The New Yorker, as it does most years, had a food issue last year; so did Wired. But maybe one of the best food-themed issues from a magazine that doesn't regularly cover food was saved for the last few months of 2013: Bitch magazine recently released its food-themed Winter issue, and it's worth picking up the next time you're at the newsstand.

Because while it's fun to read yet another article predicting this year's hottest food trends (i.e., “ethnic-inspired breakfast items”), maybe also take a moment to learn something else like, say, how farmworkers — those folks who play integral roles in the “farm” part of “farm-to-table” — are systemically exploited. If nothing else, for balance.

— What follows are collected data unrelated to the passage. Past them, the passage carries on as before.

-- ==== Sys2Proof/Laws/Requests.lean ====
section
/-! SUPPORT. What each owner's answer to a request leaves alone. -/

namespace Sys2Proof.Machine

@[simp] theorem serveGetPlan_state (f n : Nat) (s : State) : (serveGetPlan f n s).1 = s := by
  unfold serveGetPlan
  split <;> rfl

@[simp] theorem serveGetMarkers_state (f n : Nat) (s : State) : (serveGetMarkers f n s).1 = s := by
  unfold serveGetMarkers
  split <;> rfl

@[simp] theorem serveGetProfile_state (s : State) : (serveGetProfile s).1 = s := by
  rfl

@[simp] theorem serveGetFault_state (s : State) : (serveGetFault s).1 = s := by
  rfl

@[simp] theorem serveGetLoading_state (f n : Nat) (s : State) : (serveGetLoading f n s).1 = s := by
  unfold serveGetLoading
  split <;> rfl

@[simp] theorem serveGetParam_state (i : Nat) (s : State) : (serveGetParam i s).1 = s := by
  unfold serveGetParam
  split <;> rfl

@[simp] theorem serveIdentify_state (s : State) : (serveIdentify s).1 = s := by
  rfl

@[simp] theorem serveGetStatus_state (p : Nat) (s : State) : (serveGetStatus p s).1 = s := by
  unfold serveGetStatus
  split <;> rfl

@[simp] theorem serveSetDatum_frame (c : Int) (s : State) :
    (serveSetDatum c s).1.now = s.now ∧ (serveSetDatum c s).1.eStop = s.eStop ∧ (serveSetDatum c s).1.chL = s.chL ∧
    (serveSetDatum c s).1.chR = s.chR ∧ (serveSetDatum c s).1.target = s.target ∧
    (serveSetDatum c s).1.slopeRaw = s.slopeRaw ∧ (serveSetDatum c s).1.spr = s.spr ∧ (serveSetDatum c s).1.chd = s.chd ∧
    (serveSetDatum c s).1.cst = s.cst ∧ (serveSetDatum c s).1.load = s.load ∧ (serveSetDatum c s).1.mpr = s.mpr ∧
    (serveSetDatum c s).1.freeUsed = s.freeUsed ∧ (serveSetDatum c s).1.pending = s.pending ∧
    (serveSetDatum c s).1.clp.rx = s.clp.rx ∧ (serveSetDatum c s).1.clp.buffer = s.clp.buffer ∧
    (serveSetDatum c s).1.clp.slot = s.clp.slot ∧ (serveSetDatum c s).1.clp.tx = s.clp.tx ∧
    (serveSetDatum c s).1.clp.enabled = s.clp.enabled ∧ (serveSetDatum c s).1.clp.silent = s.clp.silent ∧
    (serveSetDatum c s).1.clp.silence = s.clp.silence ∧ (serveSetDatum c s).1.clp.telemetry = s.clp.telemetry ∧
    (serveSetDatum c s).1.clp.counters = s.clp.counters := by
  simp only [serveSetDatum]
  (repeat' split) <;> simp [accept, refuse]

@[simp] theorem serveStageSegments_frame (g : List Segment) (s : State) :
    (serveStageSegments g s).1.now = s.now ∧ (serveStageSegments g s).1.eStop = s.eStop ∧
    (serveStageSegments g s).1.trc = s.trc ∧ (serveStageSegments g s).1.chL = s.chL ∧
    (serveStageSegments g s).1.chR = s.chR ∧ (serveStageSegments g s).1.target = s.target ∧
    (serveStageSegments g s).1.slopeRaw = s.slopeRaw ∧ (serveStageSegments g s).1.mlc = s.mlc ∧
    (serveStageSegments g s).1.spr = s.spr ∧ (serveStageSegments g s).1.chd = s.chd ∧
    (serveStageSegments g s).1.cst = s.cst ∧ (serveStageSegments g s).1.load = s.load ∧
    (serveStageSegments g s).1.tqs = s.tqs ∧ (serveStageSegments g s).1.mpr = s.mpr ∧
    (serveStageSegments g s).1.clp = s.clp ∧ (serveStageSegments g s).1.freeUsed = s.freeUsed ∧
    (serveStageSegments g s).1.pending = s.pending := by
  simp only [serveStageSegments]
  (repeat' split) <;> simp [accept, refuse]

@[simp] theorem serveStageClear_frame (s : State) :
    (serveStageClear s).1.now = s.now ∧ (serveStageClear s).1.eStop = s.eStop ∧ (serveStageClear s).1.trc = s.trc ∧
    (serveStageClear s).1.chL = s.chL ∧ (serveStageClear s).1.chR = s.chR ∧ (serveStageClear s).1.target = s.target ∧
    (serveStageClear s).1.slopeRaw = s.slopeRaw ∧ (serveStageClear s).1.mlc = s.mlc ∧ (serveStageClear s).1.spr = s.spr ∧
    (serveStageClear s).1.chd = s.chd ∧ (serveStageClear s).1.cst = s.cst ∧ (serveStageClear s).1.load = s.load ∧
    (serveStageClear s).1.tqs = s.tqs ∧ (serveStageClear s).1.mpr = s.mpr ∧ (serveStageClear s).1.clp = s.clp ∧
    (serveStageClear s).1.freeUsed = s.freeUsed ∧ (serveStageClear s).1.pending = s.pending := by
  simp only [serveStageClear]
  (repeat' split) <;> simp [accept, refuse]

@[simp] theorem serveSplice_frame (a b : Int) (s : State) :
    (serveSplice a b s).1.now = s.now ∧ (serveSplice a b s).1.eStop = s.eStop ∧ (serveSplice a b s).1.trc = s.trc ∧
    (serveSplice a b s).1.chL = s.chL ∧ (serveSplice a b s).1.chR = s.chR ∧ (serveSplice a b s).1.target = s.target ∧
    (serveSplice a b s).1.slopeRaw = s.slopeRaw ∧ (serveSplice a b s).1.mlc = s.mlc ∧ (serveSplice a b s).1.spr = s.spr ∧
    (serveSplice a b s).1.chd = s.chd ∧ (serveSplice a b s).1.cst = s.cst ∧ (serveSplice a b s).1.load = s.load ∧
    (serveSplice a b s).1.tqs = s.tqs ∧ (serveSplice a b s).1.mpr = s.mpr ∧ (serveSplice a b s).1.clp = s.clp ∧
    (serveSplice a b s).1.freeUsed = s.freeUsed ∧ (serveSplice a b s).1.pending = s.pending := by
  simp only [serveSplice]
  (repeat' split) <;> simp [accept, refuse]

As S.E. Smith writes in her article about the labor movement, much of the discussion around food is pretty incomplete: “A lot of that conversation has centered on what animals are fed, whether chemicals are used on fields, how far food travels to get to the plate, and what kind of conditions it's grown or raised in, without any mention of the workers involved in food production. … This elision of human beings from the conversation is a curious parallel to the erasure of people from an industrial agriculture narrative, a polite fiction that no actual people are involved is maintained to avoid uncomfortable conversations about worker exploitation.”

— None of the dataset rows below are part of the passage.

theorem step_liftsStill {s t : State} (h : s.liftsStill) (e : step s = .next t) : t.liftsStill :=
  liftsStill_linkKeeps.step_kept exec_event_liftsStill (fun _ _ h => liftsStill_of_kept rfl rfl rfl rfl h)
    tick_liftsStill h e

/-- Under E-stop the part is still when the channels, the lift causes and the conveyor are. -/
theorem eStopSafe_iff (s : State) : s.eStopSafe ↔ s.liftsStill ∧ s.conveyorStill := by
  constructor
  · rintro ⟨left, right, cmd, stopped⟩
    refine ⟨⟨fun x => ?_, fun line => ?_⟩, cmd, fun line => ?_⟩
    · cases x
      · exact ⟨left, fun line => (stopped line).1⟩
      · exact ⟨right, fun line => by obtain ⟨-, off, -⟩ := stopped line; exact off⟩
    · obtain ⟨-, -, causes, -⟩ := stopped line
      exact causes
    · obtain ⟨-, -, -, conveyor⟩ := stopped line
      exact conveyor
  · rintro ⟨⟨channels, causes⟩, cmd, conveyor⟩
    obtain ⟨⟨left, offL⟩, right, offR⟩ := And.intro (channels .L) (channels .R)
    exact ⟨left, right, cmd, fun line => ⟨offL line, offR line, causes line, conveyor line⟩⟩

/-- Settles O53: a step keeps the channels with the lift causes, and the conveyor with the permit. -/
theorem eStopSafeKept : Obligations.EStopSafeKept := by
  intro s t h e
  obtain ⟨lifts, conveyor⟩ := (eStopSafe_iff s).1 h
  exact (eStopSafe_iff t).2 ⟨step_liftsStill lifts e, step_conveyorStill conveyor e⟩

end Sys2Proof.Machine
end

section
/-! The marker list as data (R76 to R78, R83): a free id, a marker's place in chainage order, and the marker that a trip
extends. -/

namespace Sys2Proof.Machine

/-! ### Ids (R77) -/

/-- The ids that follow an id go round the 255 of them (R77). -/
theorem nextIdAfter_iterate {n : Nat} (low : 1 ≤ n) (high : n ≤ 255) (i : Nat) :
    nextIdAfter^[i] n = (n - 1 + i) % 255 + 1 := by
  induction i with
  | zero => simp only [Function.iterate_zero, id_eq]; omega
  | succ i ih =>
    rw [Function.iterate_succ_apply', ih, nextIdAfter]
    split <;> omega

theorem freeId_of_unused {used : List Nat} {n : Nat} (h : n ∉ used) (tries : Nat) : freeId used tries n = n := by
  cases tries with
  | zero => rfl
  | succ tries => exact if_neg (by simpa using h)

/-- Where the search ends on a used id, every id that it has tried is used. -/
theorem iterate_mem_of_freeId_mem {used : List Nat} {tries n : Nat} (h : freeId used tries n ∈ used) {i : Nat}
    (hi : i ≤ tries) : nextIdAfter^[i] n ∈ used := by
  induction tries generalizing n i with
  | zero => rwa [Nat.le_zero.1 hi]
  | succ tries ih =>
    have start : n ∈ used := by
      by_contra unused
      exact unused (freeId_of_unused unused _ ▸ h)
    rw [freeId, if_pos (by simpa using start)] at h
    cases i with
    | zero => exact start
    | succ i => exact ih h (Nat.le_of_succ_le_succ hi)

/-- The ids that a search from `n` has tried when it ends on its last id (R77). -/
def idsTried (n tries : Nat) : List Nat := (List.range (tries + 1)).map (nextIdAfter^[·] n)

theorem idsTried_nodup {n tries : Nat} (low : 1 ≤ n) (high : n ≤ 255) (few : tries < 255) : (idsTried n tries).Nodup := by
  refine List.nodup_range.map_on fun i hi j hj same => ?_
  rw [List.mem_range] at hi hj
  simp only [nextIdAfter_iterate low high] at same
  omega

/-- A search of fewer than 255 ids, more than are used, ends on a free one (R77). -/
theorem freeId_not_mem {used : List Nat} {tries n : Nat} (low : 1 ≤ n) (high : n ≤ 255) (room : used.length ≤ tries)
    (few : tries < 255) : freeId used tries n ∉ used := by
  intro taken
  have all_used : idsTried n tries ⊆ used := by
    intro x hx
    obtain ⟨i, hi, rfl⟩ := List.mem_map.1 hx
    exact iterate_mem_of_freeId_mem taken (Nat.le_of_lt_succ (List.mem_range.1 hi))
  have count : tries + 1 ≤ used.length := by
    simpa [idsTried] using (List.subperm_of_subset (idsTried_nodup low high few) all_used).length_le
  omega

/-- The id of a new marker is free (R77). -/
theorem newId_free {m : Mlc} (low : 1 ≤ m.nextId) (high : m.nextId ≤ 255) (room : m.markers.length < 16) :
    ∀ q ∈ m.markers, q.id ≠ m.newId := by
  intro q hq same
  have few : (m.markers.map (·.id)).length ≤ 17 := by rw [List.length_map]; omega
  exact freeId_not_mem low high few (by decide) (List.mem_map.2 ⟨q, hq, same⟩)

/-- A free next id is the one taken (R77). -/
theorem newId_eq_nextId {m : Mlc} (h : ∀ q ∈ m.markers, q.id ≠ m.nextId) : m.newId = m.nextId :=
  freeId_of_unused (by simpa using h) _

/-! ### Chainage order (R78) -/

theorem insertMarker_perm (k : Marker) (ks : List Marker) : (insertMarker k ks).Perm (k :: ks) := by
  induction ks with
  | nil => exact .refl _
  | cons h rest ih =>
    rw [insertMarker]
    split
    · exact .refl _
    · exact (ih.cons h).trans (.swap k h rest)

Because it's a lot easier to ask about the kale on your plate rather than whether the people who picked that vegetable were paid fairly and had access to water, right?

This being a magazine that claims its space in the world as the “Feminist response to pop culture,” there are also articles here that are about women and food, but these are written in a way that's very much unlike the way publications sometimes write about women and food, especially last year (i.e., ironically, flippantly and heteronormatively, if you're Lucky Peach; not at all, if you're Time magazine).

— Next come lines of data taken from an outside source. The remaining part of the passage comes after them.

-- ==== Sys2Proof/Tests/Slice0.lean ====
section
/-! SUPPORT. The author's own tests. Every expected value is from spec/95_test_vectors.md (named T or S) or worked out by
hand from the rule named; after them, for each obligation with hypotheses, a state that meets them all. -/

open Sys2Proof Sys2Proof.Machine Sys2Proof.Claims

set_option maxRecDepth 20000
set_option exponentiation.threshold 4096

namespace Sys2Proof.Tests

/-! Well-formedness: an ill-formed term for each check -/

theorem test_params_ok : Params.wf Config.hw = true := by decide
theorem test_params_no_cpf : Params.wf { Config.hw with cpf := 0 } = false := by decide
theorem test_params_no_stack : Params.wf { Config.hw with stackDepth := 0 } = false := by decide
theorem test_params_short_font : Params.wf { Config.hw with font := [0xF0] } = false := by decide
theorem test_image_longest : imageWf (List.replicate 3584 0) = true := by
  simp [imageWf, Config.maxImage]
theorem test_image_too_long : imageWf (List.replicate 3585 0) = false := by
  simp [imageWf, Config.maxImage]

/-! Decoding: one word for every constructor, written out bit by bit from the formats of R77 and the rows of R80 -/

theorem test_decode_formats_Z_A :
    [0b0000000011100000, 0b0000000011101110, 0b0001101010111100, 0b0010001101000101, 0b1010000100100011,
      0b1011001100000000].map decodeWord =
    [.instr .cls, .instr .ret, .instr (.jp 0xABC), .instr (.call 0x345), .instr (.ldI 0x123), .instr (.jpV0 0x300)] := by
  decide

theorem test_decode_formats_I_D :
    [0b0011101001000010, 0b0100101001000010, 0b0110101001111111, 0b0111101000000001, 0b1100000100001111,
      0b1101000100100101].map decodeWord =
    [.instr (.seImm 10 0x42), .instr (.sneImm 10 0x42), .instr (.ldImm 10 0x7F), .instr (.addImm 10 1),
      .instr (.rnd 1 0x0F), .instr (.drw 1 2 5)] := by
  decide

theorem test_decode_format_R_skip_and_logic :
    [0b0101000100100000, 0b1001000100100000, 0b1000000100100000, 0b1000000100100001, 0b1000000100100010,
      0b1000000100100011].map decodeWord =
    [.instr (.seReg 1 2), .instr (.sneReg 1 2), .instr (.ldReg 1 2), .instr (.orReg 1 2), .instr (.andReg 1 2),
      .instr (.xorReg 1 2)] := by
  decide

theorem test_decode_format_R_arithmetic :
    [0b1000000100100100, 0b1000000100100101, 0b1000000100100110, 0b1000000100100111, 0b1000000100101110].map decodeWord =
    [.instr (.addReg 1 2), .instr (.subReg 1 2), .instr (.shr 1 2), .instr (.subnReg 1 2), .instr (.shl 1 2)] := by
  decide

theorem test_decode_format_X_keys_and_timers :
    [0b1110001110011110, 0b1110001110100001, 0b1111001100000111, 0b1111001100001010, 0b1111001100010101,
      0b1111001100011000].map decodeWord =
    [.instr (.skp 3), .instr (.sknp 3), .instr (.ldVxDt 3), .instr (.ldVxK 3), .instr (.ldDtVx 3), .instr (.ldStVx 3)] := by
  decide

theorem test_decode_format_X_memory :
    [0b1111010000011110, 0b1111010000101001, 0b1111010000110011, 0b1111010001010101, 0b1111010001100101].map decodeWord =
    [.instr (.addI 4), .instr (.ldF 4), .instr (.ldB 4), .instr (.storeRegs 4), .instr (.loadRegs 4)] := by
  decide

/-- T112 to T120, R81: words that are no instruction. -/
theorem test_decode_unrecognized :
    [0x0000, 0x0200, 0x00E1, 0x5121, 0x8128, 0x812F, 0x9121, 0xE19F, 0xF100].all
      (fun op => decodeWord op == .unrecognized op) = true := by
  decide

/-- R54, R75: bytes high half first, what is left over follows, and one byte is no instruction. -/
theorem test_decode_bytes :
    decodeBytes [0x63, 0x21, 0xAA] = .ok (.ldImm 3 0x21, [0xAA]) ∧ decodeBytes [0x63] = .error .truncated ∧
      decodeTableWord 16 0x6321 = some (.ldImm 3 0x21) ∧ decodeTableWord 16 0x5121 = none := by
  decide

/-! One step: the state the vectors of spec/95_test_vectors.md start from -/

/-- A sample in which nothing is asserted and no key is held. -/
def quiet : Inputs where
  reset := false
  tick := false
  keyHeld := 0
  keyLastValid := false
  keyLast := 0
  rand := 0
  loadEn := false
  loadAddr := 0
  loadData := 0

/-- The reset state inside a burst, with one quiet sample and the named registers set. -/
def start (regs : List (Reg × Byte)) : State :=
  regs.foldl (fun s r => s.setV r.1 r.2) { State.reset with phase := .burst, loadOpen := false, env := [quiet] }

/-- `s` with bytes stored from the address `a` up. -/
def withBytes (s : State) (a : Nat) (bs : List Byte) : State := { s with mem := s.mem.writeBytes a bs }

/-- `s` with the input sample `p` for the next step. -/
def withInput (s : State) (p : Inputs) : State := { s with env := [p] }

/-- A framebuffer with exactly the given cells set. -/
def cells (ks : List Nat) : FrameBuf := ks.foldl (fun b k => b ||| BitVec.twoPow 2048 k) 0

/-- The word `op` stored at `PC`. -/
def load (s : State) (op : Word) : State := withBytes s s.pc.toNat (bytesOf op)

/-- One step with the word `op` stored at `PC` gives a next state that passes the check. -/
def gives (s : State) (op : Word) (check : State → Bool) : Bool :=
  match step (load s op) with
  | .next t => check t
  | _ => false

/-! Control flow -/

theorem test_jp : gives (start []) 0x1ABC (fun t => t.pc == 0xABC && t.cyc == 1) = true := by decide -- T1
theorem test_call : gives (start []) 0x2345 (fun t => t.pc == 0x345 && t.stack == [0x202]) = true := by decide -- T3
theorem test_call_full : gives { start [] with stack := List.replicate 16 0x111 } 0x2345 (fun t =>
    t.pc == 0x202 && t.fatal == 2 && t.fatalPc == 0x200 && t.fatalInfo == 0x345 && t.phase == .halted && t.cyc == 0) =
    true := by decide -- T111
theorem test_ret : gives { start [] with stack := [0x111, 0x300] } 0x00EE (fun t =>
    t.pc == 0x300 && t.stack == [0x111]) = true := by decide -- T4
theorem test_ret_empty : gives (start []) 0x00EE (fun t =>
    t.pc == 0x202 && t.fatal == 1 && t.fatalPc == 0x200 && t.fatalInfo == 0 && t.phase == .halted && t.cyc == 0) =
    true := by decide -- T110
theorem test_se_imm : (gives (start [(10, 0x42)]) 0x3A42 (·.pc == 0x204) &&
    gives (start [(10, 0x41)]) 0x3A42 (·.pc == 0x202)) = true := by decide -- T5, T6
theorem test_sne_imm : (gives (start [(10, 0x41)]) 0x4A42 (·.pc == 0x204) &&
    gives (start [(10, 0x42)]) 0x4A42 (·.pc == 0x202)) = true := by decide -- T7, T8
theorem test_se_reg : (gives (start [(1, 7), (2, 7)]) 0x5120 (·.pc == 0x204) &&
    gives (start [(1, 7), (2, 8)]) 0x5120 (·.pc == 0x202)) = true := by decide -- T9, T10
theorem test_sne_reg : (gives (start [(1, 7), (2, 8)]) 0x9120 (·.pc == 0x204) &&
    gives (start [(1, 9)]) 0x9110 (·.pc == 0x202)) = true := by decide -- T11, T127
theorem test_jp_v0_wraps : gives (start [(0, 2)]) 0xBFFF (·.pc == 0x001) = true := by decide -- T124
theorem test_skip_wraps : gives { start [] with pc := 0xFFE } 0x3000 (·.pc == 0x002) = true := by decide -- T123

/-- T121: a fetch at 0xFFF takes its second byte from 0x000. -/
theorem test_fetch_wraps : gives { start [] with pc := 0xFFF } 0x12F0 (·.pc == 0x2F0) = true := by decide

/-! Arithmetic, logic, shift and random -/

theorem test_ld_imm : gives (start [(10, 0x11)]) 0x6A7F (·.getV 10 == 0x7F) = true := by decide -- T13
theorem test_add_imm_wraps : gives (start [(10, 0xFF), (15, 1)]) 0x7A01 (fun t => t.getV 10 == 0 && t.getV 15 == 1) =
    true := by decide -- T14
theorem test_ld_reg : gives (start [(2, 0x5A), (15, 9)]) 0x8120 (fun t => t.getV 1 == 0x5A && t.getV 15 == 9) =
    true := by decide -- T15
theorem test_or : gives (start [(1, 0xF0), (2, 0x0F), (15, 0x55)]) 0x8121 (fun t =>
    t.getV 1 == 0xFF && t.getV 15 == 0x55) = true := by decide -- T16
theorem test_and : gives (start [(1, 0xF0), (2, 0x3C)]) 0x8122 (·.getV 1 == 0x30) = true := by decide -- T17
theorem test_xor : gives (start [(1, 0xFF), (2, 0x0F)]) 0x8123 (·.getV 1 == 0xF0) = true := by decide -- T18
theorem test_add_carry : (gives (start [(1, 0xFF), (2, 1)]) 0x8124 (fun t => t.getV 1 == 0 && t.getV 15 == 1) &&
    gives (start [(1, 0xFF), (15, 1)]) 0x8124 (fun t => t.getV 1 == 0xFF && t.getV 15 == 0)) = true := by
  decide -- T30, T29
theorem test_add_flag_wins : (gives (start [(15, 0xFF), (1, 1)]) 0x8F14 (·.getV 15 == 1) &&
    gives (start [(1, 0xFF), (15, 1)]) 0x81F4 (fun t => t.getV 1 == 0 && t.getV 15 == 1)) = true := by decide -- T21, T22
theorem test_sub_equal : gives (start [(1, 7), (2, 7), (15, 1)]) 0x8125 (fun t => t.getV 1 == 0 && t.getV 15 == 0) =
    true := by decide -- T32
theorem test_sub_borrow : gives (start [(1, 3), (2, 5), (15, 1)]) 0x8125 (fun t => t.getV 1 == 0xFE && t.getV 15 == 0) =
    true := by decide -- T33
theorem test_shr : gives (start [(1, 5), (2, 0xFF)]) 0x8126 (fun t => t.getV 1 == 2 && t.getV 15 == 1) = true := by
  decide -- T37
theorem test_shr_vf : gives (start [(15, 2)]) 0x8F06 (·.getV 15 == 0) = true := by decide -- T25
theorem test_subn : gives (start [(1, 3), (2, 5)]) 0x8127 (fun t => t.getV 1 == 2 && t.getV 15 == 1) = true := by
  decide -- T36
theorem test_subn_vf : gives (start [(15, 3), (1, 5)]) 0x8F17 (·.getV 15 == 1) = true := by decide -- T28
theorem test_shl : gives (start [(1, 0x81), (2, 0xFF)]) 0x812E (fun t => t.getV 1 == 2 && t.getV 15 == 1) = true := by
  decide -- T38
theorem test_shl_ignores_vy : gives (start [(1, 0x7F), (2, 0x80), (15, 1)]) 0x812E (fun t =>
    t.getV 1 == 0xFE && t.getV 15 == 0) = true := by decide -- T42
theorem test_rnd : gives (withInput (start [(1, 0xFF)]) { quiet with rand := 0xA7 }) 0xC10F (·.getV 1 == 7) = true := by
  decide -- T19

/-! Index register and memory -/

theorem test_ld_i : gives (start []) 0xA123 (·.i == 0x123) = true := by decide -- T50
theorem test_add_i_wraps : gives { start [(0, 2), (15, 7)] with i := 0xFFF } 0xF01E (fun t =>
    t.i == 1 && t.getV 15 == 7) = true := by decide -- T52
theorem test_ld_f_no_mask : gives (start [(0, 0xFF)]) 0xF029 (·.i == 0x4FB) = true := by decide -- T54
theorem test_ld_b : gives { start [(1, 0xEA)] with i := 0x300 } 0xF133 (fun t =>
    [0x300, 0x301, 0x302].map t.memRead == [2, 3, 4] && t.i == 0x300) = true := by decide -- T55, S5
theorem test_ld_b_wraps : gives (withBytes { start [] with i := 0xFFF } 0xFFF [0x77]) 0xF033 (fun t =>
    [0xFFF, 0x000, 0x001, 0x002].map t.memRead == [0, 0, 0, 0x90]) = true := by decide -- T58
theorem test_store_regs : gives { start [(0, 0x11), (1, 0x22), (2, 0x33), (3, 0x44)] with i := 0x300 } 0xF255 (fun t =>
    [0x300, 0x301, 0x302, 0x303].map t.memRead == [0x11, 0x22, 0x33, 0] && t.i == 0x300) = true := by decide -- T59
theorem test_store_regs_wraps : gives { start [(0, 0x0A), (1, 0x0B), (2, 0x0C), (3, 0x0D)] with i := 0xFFE } 0xF355
    (fun t => [0xFFE, 0xFFF, 0x000, 0x001].map t.memRead == [0x0A, 0x0B, 0x0C, 0x0D]) = true := by decide -- T60
theorem test_load_regs : gives (withBytes { start [(3, 0x99)] with i := 0x300 } 0x300 [1, 2, 3, 4]) 0xF265 (fun t =>
    [t.getV 0, t.getV 1, t.getV 2, t.getV 3] == [1, 2, 3, 0x99] && t.i == 0x300) = true := by decide -- T61
theorem test_load_regs_font : gives (start []) 0xFF65 (fun t => t.v.toList ==
    [0xF0, 0x90, 0x90, 0x90, 0xF0, 0x20, 0x60, 0x20, 0x20, 0x70, 0xF0, 0x10, 0xF0, 0x80, 0xF0, 0xF0]) = true := by
  decide -- T63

Sarah-Jane Stratford, for example, considers how the women's liberation movement did not cause the so-called “death” of the homemade meal, or the myth of it, anyway: “Long before women left the kitchen for the workplace, Rockwellian meals were swept off the table by a combination of industry and advertising, which redefined the American psyche as much as it did the home menu.” As did, interestingly, food hygiene: “Polio, which saw its worst U.S. epidemic in 1952, could be contracted via contaminated food. Neither your local grocer nor farm stand felt as safe as the sterile offerings found in the supermarket, especially when they were wrapped in cellophane ('Shows what it protects, protects what it shows!').”

Other articles: A piece on sexism in specialty coffee that parallels the sexism prevalent in many industries, which may or may not lead you to ponder whether we need to redefine our measures of success; the world of extreme couponing that is less about crazy ladies running with scissors and more about the very real — but, as with housework in general, unmeasured — economic benefits of saving many cents off boxes of cereal; and an interview with Dr. Breeze Harper, whose Sistah Vegan Project uses veganism “as a platform to explore the intersections of structural racism, sexism, classism, and capitalism, and how it plays out in the lives of mostly black women.”

Overall, an issue worth at least a skim. Maybe read it to ring in 2014. Maybe let it inspire to make you a resolution or two.